The objective of this study was to examine the effects of the cationic surfactant on the adsorption affinities of GMs for typical EDCs. 17α-Ethinyl estradiol (EE2) and BPA were selected as the model EDCs because of their different hydrophobicity and steric configurations. Cetyltrimethylammonium nitrate (CTAB) was selected as the model cationic surfactant. Their adsorption behaviors on GO and two RGOs with different reduction extent were compared, and a commercial graphene (CG) was selected as a comparison because of its flat and few-layered structure. The mechanisms that controlled the effects of the cationic surfactant on EDC adsorption to GMs were systematically discussed. This study could provide a better understanding of the adsorption behavior of EDCs on GMs in the real aquatic system in the presence of cationic surfactants.

2. Materials and Methods

2.1. Materials

GO (>99%) and CG (>99%) was purchased from Plan Nano Materials Tech Co. (Tianjin, China). RGOs were obtained by reducing GO using the method that we reported before [32]. The reduction procedures were as follows: First, 0.1 g GO powder was added in 400 mL deionized water and sonicated for 10 min, to obtain a GO suspension. Then, a certain amount of L-ascorbic acid was added into the GO suspension and stirred in the dark for 72 h at . After that, the reduced GO suspension was filtered through 0.22 μm membrane filters. Finally, the materials on the filters were rinsed by deionized water for three times and collected. They were frozen and then dried in a freeze dryer (Labconco 6L, USA) at -84°C for 5 days. According to the mass ratio of L-ascorbic acid to GO, the obtained RGOs were referred to as RGO_1 (1 : 1) and RGO_2 (10 : 1).

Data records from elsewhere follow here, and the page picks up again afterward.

theorem witness_FdivPrecheckResult :
    floatExp (lowHalf (st 0x00000001 0x807FFFFF 0 []).opb) = 0 ∧
      floatExp (lowHalf (st 0x00000001 0x807FFFFF 0 []).opa) = 0 := by decide
theorem witness_FdivPrecheckResult_nan :
    floatExp (lowHalf (st 0xFFC00001 0 0 []).opb) = 0 ∧ isNaN (lowHalf (st 0xFFC00001 0 0 []).opa) = true := by decide
theorem witness_FdivPrecheckResult_infinity :
    floatExp (lowHalf (st 0xFF800000 0 0 []).opb) = 0 ∧
      (floatExp (lowHalf (st 0xFF800000 0 0 []).opa) ≠ 0 ∧ isNaN (lowHalf (st 0xFF800000 0 0 []).opa) = false) := by
  decide
theorem witness_FdivFlushAndOverflow_flush :
    floatExp (lowHalf (st 0x807FFFFF 0xBF800000 0 []).opb) ≠ 0 ∧
      floatExp (lowHalf (st 0x807FFFFF 0xBF800000 0 []).opa) = 0 := by decide
-- F53: e = 0
theorem witness_FdivFlushAndOverflow_underflow :
    floatExp (lowHalf (st 0x00800000 0x40000000 0 []).opb) ≠ 0 ∧
      (floatExp (lowHalf (st 0x00800000 0x40000000 0 []).opa) ≠ 0 ∧
        fdivExponent (lowHalf (st 0x00800000 0x40000000 0 []).opa) (lowHalf (st 0x00800000 0x40000000 0 []).opb) < 1) := by
  decide
-- F52: e = 255
theorem witness_FdivFlushAndOverflow_overflow :
    floatExp (lowHalf (st 0xFF7FFFFF 0x3F000000 0 []).opb) ≠ 0 ∧
      (floatExp (lowHalf (st 0xFF7FFFFF 0x3F000000 0 []).opa) ≠ 0 ∧
        255 ≤ fdivExponent (lowHalf (st 0xFF7FFFFF 0x3F000000 0 []).opa) (lowHalf (st 0xFF7FFFFF 0x3F000000 0 []).opb)) := by
  decide
-- F9: e = 125
theorem witness_FdivCorrectlyRounded :
    floatExp (lowHalf (st 0x3F800000 0x40400000 0 []).opa) ≠ 0 ∧
    floatExp (lowHalf (st 0x3F800000 0x40400000 0 []).opb) ≠ 0 ∧
    (125 : Int) = ((floatExp (lowHalf (st 0x3F800000 0x40400000 0 []).opa)).toNat : Int) -
      (floatExp (lowHalf (st 0x3F800000 0x40400000 0 []).opb)).toNat +
      (if floatMant (lowHalf (st 0x3F800000 0x40400000 0 []).opa) <
        floatMant (lowHalf (st 0x3F800000 0x40400000 0 []).opb) then 126 else 127) ∧
    (1 : Int) ≤ 125 ∧ (125 : Int) ≤ 254 := by decide
theorem witness_FdivResultClasses :
    exec .fdiv32 (st 0x3F800000 0x40400000 0 []) = .next (st 0x3F800000 0x40400000 0x3EAAAAAB []) := rfl
-- F2: 32.0 / 8.0
theorem witness_FdivPowersOfTwo :
    floatExp (lowHalf (st 0x42000000 0x41000000 0 []).opa) ≠ 0 ∧
    floatExp (lowHalf (st 0x42000000 0x41000000 0 []).opb) ≠ 0 ∧
    floatFrac (lowHalf (st 0x42000000 0x41000000 0 []).opa) = 0 ∧
    floatFrac (lowHalf (st 0x42000000 0x41000000 0 []).opb) = 0 ∧
    1 ≤ ((floatExp (lowHalf (st 0x42000000 0x41000000 0 []).opa)).toNat : Int) -
      (floatExp (lowHalf (st 0x42000000 0x41000000 0 []).opb)).toNat + 127 ∧
    ((floatExp (lowHalf (st 0x42000000 0x41000000 0 []).opa)).toNat : Int) -
      (floatExp (lowHalf (st 0x42000000 0x41000000 0 []).opb)).toNat + 127 ≤ 254 := by decide

/-! ## The host's question: each row runs as the first instruction after reset -/

theorem test_first_instruction_after_reset :
    step (State.reset.withFetchWord 8 0x40) = .next (State.reset.putRes 0 0x00) := rfl

end Sys2Proof.Tests
end

/-! # Proofs about the scope of the CORE (00_scope.md): what a result depends on, and the use sequence -/

namespace Sys2Proof.Proofs

open Sys2Proof.Machine Sys2Proof.Safety

/-! ## A result depends on the operation and the operand bits R24 names -/

@[simp] theorem lowHalf_setWidth_lowHalf (a : Word64) : lowHalf ((lowHalf a).setWidth 64) = lowHalf a := by
  simp [lowHalf]

@[simp] theorem shiftCount_setWidth_shiftCount (b : Word64) :
    shiftCount ((shiftCount b).setWidth 64) = shiftCount b := by
  simp [shiftCount]

/-- An operation reads nothing but the operand bits R24 names for it. -/
theorem execValue_operandBits (i : Instr) (a b : Word64) :
    execValue i (operandBitsA i a) (operandBitsB i b) = execValue i a b := by
  cases i <;> simp [execValue, operandBitsA, operandBitsB, operandUse]

theorem execValue_congr {i : Instr} {a a' b b' : Word64} (ha : operandBitsA i a = operandBitsA i a')
    (hb : operandBitsB i b = operandBitsB i b') : execValue i a b = execValue i a' b' := by
  rw [← execValue_operandBits i a b, ha, hb, execValue_operandBits]

/-- Where the spec gives a result, a command ends by putting it in RES (R23). -/
theorem exec_of_execValue (i : Instr) (s : State) {v : Word64} (h : execValue i s.opa s.opb = some v) :
    exec i s = .next (s.putRes v (if operandsHeld (operandUse i) s then 0xFF else 0x00)) := by
  rw [exec_eq_complete, h]; rfl

/-- Settles O26: both commands put the same value in RES, since they read the same operand bits. -/
theorem commandsArePure : Obligations.CommandsArePure := by
  intro i s t ha hb hdef
  obtain ⟨v, hs⟩ := Option.isSome_iff_exists.mp hdef
  have ht : execValue i t.opa t.opb = some v := (execValue_congr ha hb).symm.trans hs
  exact ⟨_, _, exec_of_execValue _ _ hs, exec_of_execValue _ _ ht, rfl⟩

/-- Settles O27: the command leaves OPA, OPB and their marks, so the second time it puts the same value and
marks in RES. -/
theorem commandsAreIdempotent : Obligations.CommandsAreIdempotent := by
  intro i s t hdef hst
  obtain ⟨v, hs⟩ := Option.isSome_iff_exists.mp hdef
  rw [exec_of_execValue _ _ hs] at hst
  injection hst with hst
  subst hst
  exact exec_of_execValue _ _ hs

/-! ## Runs -/

theorem runSteps_zero (s : State) : runSteps 0 s = .next s := rfl

theorem runSteps_succ {s t : State} (h : step s = .next t) (n : Nat) : runSteps (n + 1) s = runSteps n t := by
  have hc : core.step s = .next t := h
  simp only [runSteps, Host.Core.run, hc]; rfl

theorem runSteps_succ_refused {s : State} {r : Refusal} (h : step s = .refused r) (n : Nat) :
    runSteps (n + 1) s = .refused r := by
  have hc : core.step s = .refused r := h
  simp only [runSteps, Host.Core.run, hc]; rfl

/-- A run goes on from where a shorter run ended. -/
theorem runSteps_add {m : Nat} {s t : State} (h : runSteps m s = .next t) (n : Nat) :
    runSteps (m + n) s = runSteps n t := by
  induction m generalizing s with
  | zero =>
    rw [runSteps_zero] at h
    injection h with h
    rw [h, Nat.zero_add]
  | succ m ih =>
    cases hs : step s with
    | next s' =>
      rw [runSteps_succ hs] at h
      rw [Nat.add_right_comm, runSteps_succ hs, ih h]
    | fault r => exact nomatch r
    | refused r =>
      rw [runSteps_succ_refused hs] at h
      cases h

/-! ## Byte writes to the registers -/

/-- Bytes 0 to n-1 of `v` in the register `r`, whose other bytes stay. -/
def loadBytes (v r : Word64) : Nat → Word64
  | 0 => r
  | n + 1 => setByte (loadBytes v r n) n (byteOf v n)

/-- The marks `m` with those of bytes 0 to n-1 added. -/
def markBytes (m : BitVec 8) : Nat → BitVec 8
  | 0 => m
  | n + 1 => markBytes m n ||| heldMark n

/-- The state after the byte writes of `writeBytes base n v`. -/
def writeWindow (base : Nat) (v : Word64) (s : State) : Nat → State
  | 0 => s
  | n + 1 => memWrite8 (BitVec.ofNat 5 (base + n)) (byteOf v n) (writeWindow base v s n)

theorem getLsbD_loadBytes (v r : Word64) (n k : Nat) (hk : k < 64) :
    (loadBytes v r n).getLsbD k = if k < 8 * n then v.getLsbD k else r.getLsbD k := by
  induction n with
  | zero => simp [loadBytes]
  | succ n ih =>
    rw [loadBytes, getLsbD_setByte _ _ _ _ hk, ih]
    by_cases hn : 8 * n ≤ k ∧ k < 8 * n + 8
    · obtain ⟨h1, h2⟩ := hn
      rw [if_pos ⟨h1, h2⟩, if_pos (by omega), getLsbD_byteOf, Nat.add_sub_cancel' h1]
      simp [show k - 8 * n < 8 by omega]
    · rw [if_neg hn]
      exact if_congr (by omega) rfl rfl

theorem loadBytes_eight (v r : Word64) : loadBytes v r 8 = v := by
  apply BitVec.eq_of_getLsbD_eq
  intro k hk
  rw [getLsbD_loadBytes _ _ _ _ hk, if_pos hk]

theorem lowHalf_loadBytes_four (v r : Word64) : lowHalf (loadBytes v r 4) = lowHalf v := by
  apply BitVec.eq_of_getLsbD_eq
  intro k hk
  simp [lowHalf, getLsbD_loadBytes _ _ _ _ (show k < 64 by omega), hk]

theorem shiftCount_loadBytes_one (v r : Word64) : shiftCount (loadBytes v r 1) = shiftCount v := by
  apply BitVec.eq_of_getLsbD_eq
  intro k hk
  simp [shiftCount, getLsbD_loadBytes _ _ _ _ (show k < 64 by omega), hk]

/-- Marking bytes adds the marks of bytes 0 to n-1 and no others. -/
theorem markBytes_eq_or (m : BitVec 8) (n : Nat) : markBytes m n = m ||| markBytes 0#8 n := by
  induction n with
  | zero => simp [markBytes]
  | succ n ih => rw [markBytes, ih, BitVec.or_assoc, ← markBytes]

theorem markBytes_and_markBytes_zero (m : BitVec 8) (n : Nat) :
    markBytes m n &&& markBytes 0#8 n = markBytes 0#8 n := by
  rw [markBytes_eq_or]
  apply BitVec.eq_of_getLsbD_eq
  intro j _
  simpa using Or.inr

theorem toNat_offset {k : Nat} (hk : k < 32) : (BitVec.ofNat 5 k).toNat = k := by
  rw [BitVec.toNat_ofNat, Nat.mod_eq_of_lt hk]

/-- Byte writes from offset 0x00 load OPA and nothing else (R41, R45). -/
theorem writeWindow_opa (v : Word64) (s : State) {n : Nat} (hn : n ≤ 8) :
    writeWindow 0x00 v s n = s.putOpa (loadBytes v s.opa n) (markBytes s.opaHeld n) := by
  induction n with
  | zero => rfl
  | succ n ih =>
    have hoff : (BitVec.ofNat 5 (0x00 + n)).toNat = 0 + n := toNat_offset (by omega)
    rw [writeWindow, ih (by omega), memWrite8, hoff, if_pos (by omega), Nat.zero_add]
    rfl

/-- Byte writes from offset 0x08 load OPB and nothing else (R41, R45). -/
theorem writeWindow_opb (v : Word64) (s : State) {n : Nat} (hn : n ≤ 8) :
    writeWindow 0x08 v s n = s.putOpb (loadBytes v s.opb n) (markBytes s.opbHeld n) := by
  induction n with
  | zero => rfl
  | succ n ih =>
    have hoff : (BitVec.ofNat 5 (0x08 + n)).toNat = 8 + n := toNat_offset (by omega)
    rw [writeWindow, ih (by omega), memWrite8, hoff, if_neg (by omega), if_pos (by omega), Nat.add_sub_cancel_left]
    rfl

theorem writeBytes_succ (base n : Nat) (v : Word64) :
    writeBytes base (n + 1) v = writeBytes base n v ++ [.wr8 (BitVec.ofNat 5 (base + n)) (byteOf v n)] := by
  simp [writeBytes, List.range_succ]

theorem step_wr8 {off : Offset} (h : off ≠ cmdOffset) (v : Byte) (s : State) (rest : List HostAction) :
    step (s.withPending (.wr8 off v :: rest)) = .next ((memWrite8 off v s).withPending rest) := by
  rw [step_withPending, perform, performWrite8, if_neg h, memWrite8_withPending]

/-- Byte writes below CMD are performed one a step (R45, R51). -/
theorem runSteps_writeBytes {base n : Nat} (h : base + n ≤ 0x18) (v : Word64) (s : State) (rest : List HostAction) :
    runSteps n (s.withPending (writeBytes base n v ++ rest)) = .next ((writeWindow base v s n).withPending rest) := by
  induction n generalizing rest with
  | zero => rfl
  | succ n ih =>
    have hoff : BitVec.ofNat 5 (base + n) ≠ cmdOffset := by
      intro he
      have hnat : base + n = 0x18 := (toNat_offset (by omega)).symm.trans (congrArg BitVec.toNat he)
      omega
    rw [writeBytes_succ, List.append_assoc, runSteps_add (ih (by omega) _), List.singleton_append,
      runSteps_succ (step_wr8 hoff _ _ _), runSteps_zero]
    rfl

/-! ## Byte reads of the window -/

/-- The state after the byte reads of `readBytes base n`. -/
def readWindow (base : Nat) (s : State) : Nat → State
  | 0 => s
  | n + 1 => performRead8 (BitVec.ofNat 5 (base + n)) (readWindow base s n)

@[simp] theorem readWindow_res (base : Nat) (s : State) (n : Nat) : (readWindow base s n).res = s.res := by
  induction n with
  | zero => rfl
  | succ n ih => exact ih

@[simp] theorem readWindow_resHeld (base : Nat) (s : State) (n : Nat) :
    (readWindow base s n).resHeld = s.resHeld := by
  induction n with
  | zero => rfl
  | succ n ih => exact ih

@[simp] theorem memRead8_readWindow (off : Offset) (base : Nat) (s : State) (n : Nat) :
    memRead8 off (readWindow base s n) = memRead8 off s := by
  induction n with
  | zero => rfl
  | succ n ih => exact ih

EE2 (98%) and BPA (99%) were purchased from Sigma-Aldrich (Shanghai, China). The phycochemical properties of EE2 and BPA are listed in Table S1. The EDC stock solutions were prepared in methanol and stored at -20°C. L-Ascorbic acid (99.5%) was obtained from the VICTOR Co. (Tianjin, China). CTAB was purchased from Sinopharm Chemical Reagent Co., Ltd. (Shanghai, China). The critical micelle concentration and molecular structure of CTAB are summarized in Table S2. The inorganic salts (NaH2PO4·2H2O and Na2HPO4·12H2O) were obtained from Guangfu Technology Development Co. Ltd. (Tianjin, China). Glass optical fibers coated with polyacrylate (thickness 35 μm; volume 15.4 μL m-1) were purchased from Polymicro Technologies (Phoenix, AZ, USA).

2.2. Characterization of GO, RGOs, and CG

The morphological properties of GMs were examined with a transmission electron microscope (TEM) (JEM-2100, JEOL, Japan) and scanning electron microscopy (SEM) (S-3400N II, Hitachi, Japan). Surface elemental compositions of GMs were determined with X-ray photoelectron spectroscopy (XPS) (MultiLab 2000, Thermo Electron Corp., UK). The functional groups of GMs were analyzed by Fourier transform infrared transmission (FTIR) spectra (Bruker TENSOR 27 apparatus, Bruker Optics Inc., Germany). The graphitization degrees of GMs were evaluated by Raman spectra (RM2000, Renishaw Corp., UK). The ζ potential of GMs in the absence and presence of CTAB was measured by ZetaPALS (Brookhaven Instruments, USA) in a 10 mM Na2HPO4/NaH2PO4 buffer. The surface area and pore volume of GMs were determined from the surface area and porosimetry system (Micromeritics ASAP 2010, Micromeritics Co., USA). The relative hydrophobicity indexes of GMs were determined by the method reported by Walker et al. [33].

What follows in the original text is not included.